一百一十節 落魄的風塵二俠(2/2)
「我婦道人家不懂什麼,卻知道你無非是想要敲詐我們一把。」紅拂女雙手掐腰,吐沫橫飛,「你酒樓燒了,我們很同情,可是你要把髒水潑到我們身上,門都沒有!你在這裡大吵大鬧,壞了我夫君的名聲,這鼓風機以後賣不出去,難道你能賠我的損失?」
紅拂女越說越興奮,羅掌柜慌忙後退,「張雞婆,我什麼時候埋怨過員外郎,我來這裡,我來這裡不過是想讓他幫忙修修這個鼓風機而已。」
蕭布衣好笑不語,紅拂女住了口,咽了下唾沫,「修是可以,不過拿錢來,你這個損壞的嚴重,最少也要二十文才好。」
羅掌柜一張臉和苦瓜一樣,「二十文,你這不是要了我的命?」
「那就三十文。」紅拂女咄咄逼人,講價講到了天上去。
羅掌柜嘆氣咬牙,終於連連擺手,「二十文就二十文,李靖,你快點給我搞好,我那面最近等著急用。」
羅掌柜說完,放下燒焦的鼓風機,一溜煙的走開,紅拂女反倒愣了下,罵的沒有盡興,又把手指頭指到了李靖的鼻子上,「我說你一個大男人,真的窩囊到家了,別人欺負到你頭上,你屁都不放一個。他酒樓燒個屁,不過是把鼓風機燒壞,我剛才路過的時候,他的酒樓興旺的不得了,他只是想讓你再給他免費做一個而已,你就是唯唯諾諾,我要是不出來,你多半早就說給他做個新的,是不是?」
李靖哼了一聲,只是扒飯。蕭布衣聽了又氣又樂,氣的是這個掌柜可真所謂機關算盡,算計到了骨頭裡面,為了個鼓風機如此低三下四,哭眼抹淚也是少見。這個紅拂女也不是省油的燈,一眼就看穿了羅掌柜的心思。李靖扒飯的時候望了蕭布衣一眼,神情有些詫異,紅拂女訓斥完李靖,仿佛沒有見到蕭布衣一樣,拉著李靖嘮嘮叨叨的向大宅內走去。
蕭布衣終於想起自己的來意,高聲道:「兄台請留步。」
大門『咣當』一聲響,銅環迎客,李靖和紅拂女舉步倒快,轉眼不見。
蕭布衣知道紅拂女的心意,只從她和羅掌柜一番話來看,此人吃不得虧,而且極為精明。這裡的兵士掌柜都叫她雞婆,絕非無因,她躲避自己,想必是自知理虧,怕自己為婉兒算帳。
快步走到門前,蕭布衣拿著門環一拍,高叫道:「兄台,我來這裡……」
他話音未落,門已經開了,只是這次門開並非兩側分開,而是直直的倒了下去。
蕭布衣這下可真嚇了一跳,搞不懂大門怎麼和紙糊的一樣倒下去,大門『砰』的一聲砸在地面上,塵土飛揚,塵土散盡,李靖夫婦站在倒下的大門後一步,黑著臉望著蕭布衣,一言不發。

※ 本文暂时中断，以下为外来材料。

/-- A request (R73): its port (R82), two header words, parameter words and check word, and its origin. -/
structure Request where
  port : Fin 8
  h0 : Word
  h1 : Word
  params : List Word
  check : Word
  origin : Origin := .host
deriving DecidableEq, Repr

/-- What happens to a clock source (R56): which one, and whether a falling edge of the clock then active comes within 16 cycles of a
clock the multiplexer is switched to (R64). -/
structure SourceChange where
  src : Fin 3
  edge : Bool
deriving DecidableEq, Repr

/-- Bits of a modulator, oldest first, and the selected edge of the last one (R149, R154). -/
structure BitRun where
  bits : List Bool
  e : Tick
deriving DecidableEq, Repr

/-- A level of a fault input, and how long the input holds it, in units of 2 ns (R184, R194). -/
structure FaultLevel where
  low : Bool
  w : Nat
deriving DecidableEq, Repr

/-- A level of an STO input, and how long the input holds it, in units of 2 ns (R336). -/
structure StoLevel where
  on : Bool
  w : Nat
deriving DecidableEq, Repr

/-- A Sync exchange: the instants at which the master sent it and the slave port received it, in system time, in 2^-16 ns, each with its
corrections (R384, R390). -/
structure PtpSync where
  t1 : Int
  t2 : Int
deriving DecidableEq, Repr

/-- The two ways of a delay measurement, sent and received: Sync and Delay_Req (E2E), or Pdelay_Req and Pdelay_Resp (P2P), in 2^-16 ns
(R389, R390). -/
structure PtpDelay where
  t1 : Int
  t2 : Int
  t3 : Int
  t4 : Int
deriving DecidableEq, Repr

/-- A change of a line: its instant, and how long the line then holds its level, in units of 2 ns (R229, R238). -/
structure LineEdge where
  t : Tick
  w : Nat
deriving DecidableEq, Repr

/-- What an inductance sweep or a flux map run found (R213): the SCALE of maps, and shadow entries as (map, entry, binary16). -/
structure IdentMaps where
  scales : List (Nat × Word)
  cells : List (Nat × Nat × BitVec 16)
deriving DecidableEq, Repr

蕭布衣來到這裡後,感覺碰到的事情都是匪夷所思,見到二人的黑臉不善,訕訕道:「這門怎麼壞了?」
他敲了一下門環,力道不大,只怕連李靖手上的飯碗都打不破,沒有想到竟然敲倒了門。
「你也知道門壞了?」紅拂女再次竄了上來,伸手指在蕭布衣的鼻尖上,「你緊跟我到底想怎麼樣,難道想占我的便宜?我告訴你,老娘我可是嫁人了,從一而終,絕對不會勾三搭四,你要是抱著這個念頭,你信不信我割了你?你不要以為救人就了不起了,你救的是別人,和我沒有什麼關係,要找我算帳也是那個船娘,而不是你,你出頭算什麼?還有,這個大門後面的玉可是我夫君的傳家之寶,你要是損壞了,就要賠,知道不知道?」
紅拂女口氣不小,力氣更大,陡然後退把一扇門翻過來,站起身來的時候,手上已經拿著兩塊碎玉,急怒道:「這門後的玉竟然被你砸成兩半,你可知道這玉有多貴?」
蕭布衣忍不住道:「大嫂,好好的把玉放在門後幹什麼?」
想起兵衛讓他莫要拍門,羅掌柜只是乾嚎距離門板八百丈,蕭布衣已經恍然大悟。原來李靖家的門大有門道,別人都是怕了。估計是李靖做的東西質量很有問題,所以有人來找的多,紅拂女在門後放了兩塊碎玉,只要找茬的上門一拍,門板倒地,碎玉一拿出來,那就算有理的上門也變成沒理,只是門板怎麼莫名其妙的會倒,李靖夫婦出門為什麼沒事,蕭布衣倒是一無所知。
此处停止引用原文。